Currently, there is no one-size-fits-all solution for transcription. The tools listed above primarily require different amounts of support and technical expertise, but offer similar functionalities. It seems advisable to base the choice of tool more on existing institutional know-how and technical resources than on the tool's capabilities (especially since these capabilities are quite similar across the tools mentioned above). If the institutional expertise is limited and the financial situation allows for a Transkribus subscription, we would advocate for such a subscription.
4.2 ATR as a Solution?
The high hopes placed on the scientific applications of AI also extend to ATR models, which are sometimes based on the same technology as large language models (e.g., ChatGPT). While the advances in ATR are currently significant, they are not yet substantial enough - especially for older and/or difficult handwriting - for their use in every DSE project to be considered practical. Even when using the best available ATR models, the correction effort may exceed that of manual transcription from the outset. Training custom models is time-consuming and doesn't always yield better results. Therefore, it is essential that projects plan a test phase to evaluate the available options before creating and training large ground truth collections.

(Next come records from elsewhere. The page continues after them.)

/-- A fused multiply-add on each BF16 half (R175). -/
def fmaHalves (rm : RMode) (a b c : Word) : Word × FFlags :=
  let v (n : Nat) := Fmt.bf16.value n
  let (l, fl) := fmaCode .bf16 rm (v (lowHalf a)) (v (lowHalf b)) (v (lowHalf c))
  let (h, fh) := fmaCode .bf16 rm (v (highHalf a)) (v (highHalf b)) (v (highHalf c))
  (packHalves l h, fl ||| fh)

/-- A fused multiply-add on FP32, the first source negated or not (R175). -/
def fma32 (negate : Bool) (rm : RMode) (a b c : Word) : Word × FFlags :=
  let x := if negate then (val32 a).neg else val32 a
  let (r, fl) := fmaCode .fp32 rm x (val32 b) (val32 c)
  (BitVec.ofNat 32 r, fl)

/-! ### Granules (R185 to R187) -/

/-- The element format of a format word, for codes 0 to 5. -/
def elementFmt (c : Nat) : Fmt :=
  match c with
  | 0 => .e4m3
  | 1 => .e5m2
  | 2 => .e2m3
  | 3 => .e3m2
  | 4 => .e2m1
  | _ => .int8

/-- EMAXE (Table 7-12). -/
def Fmt.emaxe : Fmt → Int
  | .e4m3 => 8
  | .e5m2 => 15
  | .e2m3 => 2
  | .e3m2 => 4
  | .e2m1 => 2
  | _ => 0

/-- Whether a format word of MXPACK or MXUNPK is legal (R185). -/
def formatOk (w : Word) : Bool := bitsOf w.toNat 31 4 == 0 && bitsOf w.toNat 2 0 < 6

/-- Splits lanes into octets by lane number, and answers for each octet. -/
def byOctet {α : Type} (ins : List (Nat × α)) (f : List (Nat × α) → List (Nat × LaneOut)) : List (Nat × LaneOut) :=
  (List.range 8).flatMap fun o =>
    let l := ins.filter fun p => laneOf p.1 / 8 == o
    if l.isEmpty then []
    else match octetMismatch (l.map fun p => p.1) with
      | some k => l.map fun p => (p.1, .trap (mismatch (laneOf k)))
      | none => f l

/-- ⌊log2 |v|⌋ of a finite value that is not zero. -/
def FVal.log : FVal → Option Int
  | .fin _ m e => some (e + m.log2)
  | _ => none

/-- v × 2^n. -/
def FVal.scale (v : FVal) (n : Int) : FVal :=
  match v with
  | .fin s m e => .fin s m (e + n)
  | x => x

/-- MXPACK over the active lanes of one octet, each with its four values (R186). -/
def packOctet (s : State) (f : Fmt) (sat : Bool) (l : List (Nat × List Word)) : List (Nat × LaneOut) :=
  let rmOf (k : Nat) := (s.thread k).rm
  match l with
  | [] => []
  | p0 :: r =>
    match r.find? (fun p => rmOf p.1 != rmOf p0.1) with
    | some p => l.map fun q => (q.1, .trap (mismatch (laneOf p.1)))
    | none =>
      let rm := RMode.ofCode (rmOf p0.1).toNat
      let vs := l.flatMap fun p => (p.2.take 4).map val32
      let special := vs.any fun v => match v with
        | .nan _ => true
        | .inf _ => true
        | _ => false
      if special then l.map fun p => (p.1, .done { vals := [0], ff := flagNV, sb := some 0xFF, tag := none })
      else
        let x : Int := match (vs.filterMap FVal.log).max? with
          | none => -127
          | some e => max (-127) (min 127 (e - f.emaxe))
        l.map fun p =>
          let rs := (p.2.take 4).map fun w => roundTo f ((val32 w).scale (-x)) rm sat
          let w := rs.foldr (fun b acc => acc * 256 + b.1) 0
          let fl := rs.foldl (fun acc b => acc ||| b.2) (0 : FFlags)
          (p.1, .done { vals := [BitVec.ofNat 32 w], ff := fl, sb := some (BitVec.ofInt 8 (x + 127)), tag := none })

/-- One element of MXUNPK (R187). -/
def unpackElement (f : Fmt) (rm : RMode) (scale byte : Nat) : Word × FFlags :=
  if scale == 255 then (nan32, 0)
  else match f.value byte with
    | .nan _ => (nan32, 0)
    | v => to32 (v.scale ((scale : Int) - 127)) rm

/-! ### The words -/

/-- FADD (R174). -/
def execFadd (ty : FType) (o : OpA) (s : State) : Outcome :=
  .next (s.fpA (.fadd ty o) o (typedOp ty opAdd))

/-- FSUB (R174). -/
def execFsub (ty : FType) (o : OpA) (s : State) : Outcome :=
  .next (s.fpA (.fsub ty o) o (typedOp ty opSub))

/-- FMUL (R174). -/
def execFmul (ty : FType) (o : OpA) (s : State) : Outcome :=
  .next (s.fpA (.fmul ty o) o (typedOp ty opMul))

/-- FMIN (R174). -/
def execFmin (ty : FType) (o : OpA) (s : State) : Outcome :=
  .next (s.fpA (.fmin ty o) o (typedOp ty opMin))

/-- FMAX (R174). -/
def execFmax (ty : FType) (o : OpA) (s : State) : Outcome :=
  .next (s.fpA (.fmax ty o) o (typedOp ty opMax))

/-- FSCALE (R174). -/
def execFscale (ty : FType) (o : OpA) (s : State) : Outcome :=
  .next (s.fpA (.fscale ty o) o (typedOp ty opScale))

/-- FMA.f32 (R175). -/
def execFmaF32 (o : OpT) (s : State) : Outcome :=
  .next (s.fpT (.fmaF32 o) o (fma32 false))

/-- FMA.f32 with the first source negated (R175). -/
def execFmaF32Neg (o : OpT) (s : State) : Outcome :=
  .next (s.fpT (.fmaF32Neg o) o (fma32 true))

/-- FMA.bf16 (R175). -/
def execFmaBf16 (o : OpT) (s : State) : Outcome :=
  .next (s.fpT (.fmaBf16 o) o fmaHalves)

/-- FABS: bit 31 cleared, no flag (R177). -/
def execFabs (o : OpA) (s : State) : Outcome :=
  .next (s.fpA (.fabs o) o fun _ a _ => (magBits a, 0))

/-- FRCP. -/
def execFrcp (o : OpA) (s : State) : Outcome :=
  .next (s.fpA (.frcp o) o fun rm a _ => frcpW rm a)

/-- FRSQ. -/
def execFrsq (o : OpA) (s : State) : Outcome :=
  .next (s.fpA (.frsq o) o fun rm a _ => frsqW rm a)

/-- FSQRT. -/
def execFsqrt (o : OpA) (s : State) : Outcome :=
  .next (s.fpA (.fsqrt o) o fun rm a _ => fsqrtW rm a)

/-- FRND. -/
def execFrnd (o : OpA) (s : State) : Outcome :=
  .next (s.fpA (.frnd o) o fun rm a _ => frndW rm a)

/-- FEXP2 (R179). (DESIGN CHOICE, log 12.) -/
def execFexp2 (o : OpA) (s : State) : Outcome :=
  .next (s.fpA (.fexp2 o) o fun _ a _ => fexp2W a)

/-- FLOG2 (R179). (DESIGN CHOICE, log 12.) -/
def execFlog2 (o : OpA) (s : State) : Outcome :=
  .next (s.fpA (.flog2 o) o fun _ a _ => flog2W a)

/-- FTANH (R179). (DESIGN CHOICE, log 12.) -/
def execFtanh (o : OpA) (s : State) : Outcome :=
  .next (s.fpA (.ftanh o) o fun _ a _ => ftanhW a)

/-- FSIN (R179). (DESIGN CHOICE, log 12.) -/
def execFsin (o : OpA) (s : State) : Outcome :=
  .next (s.fpA (.fsin o) o fun _ a _ => fsinW a)

/-- FCOS (R179). (DESIGN CHOICE, log 12.) -/
def execFcos (o : OpA) (s : State) : Outcome :=
  .next (s.fpA (.fcos o) o fun _ a _ => fcosW a)

/-- FCLASS (R180). -/
def execFclass (o : OpA) (s : State) : Outcome :=
  .next (s.fpA (.fclass o) o fun _ a _ => (fclassW a, 0))

/-- FDOT2 (R184). -/
def execFdot2 (o : OpA) (s : State) : Outcome :=
  .next (s.fpA (.fdot2 o) o dot2)

/-- MXPACK (R186). -/
def execMxpack (o : OpA) (s : State) : Outcome :=
  .next (s.groupWord (.mxpack o) o.s o.g (codesFrom o.a 4 ++ [o.b]) o.lit (.vec 1 o.d) true fun s ins =>
    uniformly (fun ws => val ws 4) ins s
      (let w := val (lead ins) 4
       if !formatOk w then (s, ins.map fun p => (p.1, .trap (badOperand (.mxpack o))))
       else (s, byOctet ins (packOctet s (elementFmt (bitsOf w.toNat 2 0)) (bitOf w.toNat 3)))))

/-- MXUNPK (R187): the octet's scale is the sideband copy of slot A. -/
def execMxunpk (o : OpA) (s : State) : Outcome :=
  .next (s.groupWord (.mxunpk o) o.s o.g [o.a, o.b] o.lit (.vec 4 o.d) true fun s ins =>
    uniformly (fun ws => val ws 1) ins s
      (let w := val (lead ins) 1
       if !formatOk w then (s, ins.map fun p => (p.1, .trap (badOperand (.mxunpk o))))
       else (s, byOctet ins fun l => l.map fun p =>
         let t := s.thread p.1
         let scale := match t.view.vs[o.a.toNat]? with
           | none => 0
           | some v => v.sb.toNat
         let rs := (List.range 4).map fun j =>
           unpackElement (elementFmt (bitsOf w.toNat 2 0)) t.rmode scale ((val p.2 0).toNat / 256 ^ j % 256)
         (p.1, .done { vals := rs.map fun r => r.1, ff := rs.foldl (fun acc r => acc ||| r.2) 0, sb := none, tag := none }))))

/-- FCMP.eq (Table 7-10). -/
def execFcmpEq (o : OpA) (s : State) : Outcome :=
  .next (s.fpCmp (.fcmpEq o) o false (fun a b => !unordered a b && key32 a == key32 b))

/-- FCMP.ne (Table 7-10). -/
def execFcmpNe (o : OpA) (s : State) : Outcome :=
  .next (s.fpCmp (.fcmpNe o) o false (fun a b => unordered a b || key32 a != key32 b))

/-- FCMP.lt (Table 7-10). -/
def execFcmpLt (o : OpA) (s : State) : Outcome :=
  .next (s.fpCmp (.fcmpLt o) o true (fun a b => !unordered a b && decide (key32 a < key32 b)))

/-- FCMP.le (Table 7-10). -/
def execFcmpLe (o : OpA) (s : State) : Outcome :=
  .next (s.fpCmp (.fcmpLe o) o true (fun a b => !unordered a b && decide (key32 a ≤ key32 b)))

/-- FCMP.gt (Table 7-10). -/
def execFcmpGt (o : OpA) (s : State) : Outcome :=
  .next (s.fpCmp (.fcmpGt o) o true (fun a b => !unordered a b && decide (key32 b < key32 a)))

/-- FCMP.ge (Table 7-10). -/
def execFcmpGe (o : OpA) (s : State) : Outcome :=
  .next (s.fpCmp (.fcmpGe o) o true (fun a b => !unordered a b && decide (key32 b ≤ key32 a)))

/-- FCMP.un (Table 7-10). -/
def execFcmpUn (o : OpA) (s : State) : Outcome :=
  .next (s.fpCmp (.fcmpUn o) o false unordered)

/-- FCVT.bf16.f32 (R182). -/
def execFcvtBf16F32 (o : OpA) (s : State) : Outcome :=
  .next (s.fpA (.fcvtBf16F32 o) o (narrow2 .bf16))

/-- FCVT.f16.f32 (R182). -/
def execFcvtF16F32 (o : OpA) (s : State) : Outcome :=
  .next (s.fpA (.fcvtF16F32 o) o (narrow2 .fp16))

/-- FCVT.f32.bf16 (R182). -/
def execFcvtF32Bf16 (o : OpA) (s : State) : Outcome :=
  .next (s.fpA (.fcvtF32Bf16 o) o fun _ a b => widen .bf16 a b)

/-- FCVT.f32.f16 (R182). -/
def execFcvtF32F16 (o : OpA) (s : State) : Outcome :=
  .next (s.fpA (.fcvtF32F16 o) o fun _ a b => widen .fp16 a b)

/-- FCVT.s32.f32 (R183). -/
def execFcvtS32F32 (o : OpA) (s : State) : Outcome :=
  .next (s.fpA (.fcvtS32F32 o) o fun rm a _ => toInteger true rm a)

/-- FCVT.f32.s32 (R182). -/
def execFcvtF32S32 (o : OpA) (s : State) : Outcome :=
  .next (s.fpA (.fcvtF32S32 o) o fun rm a _ => to32 (intVal a.toInt) rm)

/-- FCVT.n32.f32 (R183). -/
def execFcvtN32F32 (o : OpA) (s : State) : Outcome :=
  .next (s.fpA (.fcvtN32F32 o) o fun rm a _ => toInteger false rm a)

/-- FCVT.f32.n32 (R182). -/
def execFcvtF32N32 (o : OpA) (s : State) : Outcome :=
  .next (s.fpA (.fcvtF32N32 o) o fun rm a _ => to32 (intVal a.toNat) rm)

end Sys2Proof.Machine
end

4.3 Annotating in Transcription Tools?
The question of how much should be annotated in PAGE-XML or ALTO-XML also depends on the available technical support. We are aware of projects whose workflow involved extensive annotations in Transkribus - not only text-critical ones, but also content annotations - and faced major delays and adjustments to the workflow due to conversion challenges. Therefore, it must be clear from the outset of the project where and which annotations should take place in order to align the complexity of the data conversion with the project resources. The Showcase Edition has expanded the annotation editor interface so that text-critical annotations can also be done entirely in the TEI Publisher. The process is the same as we have described for content annotation.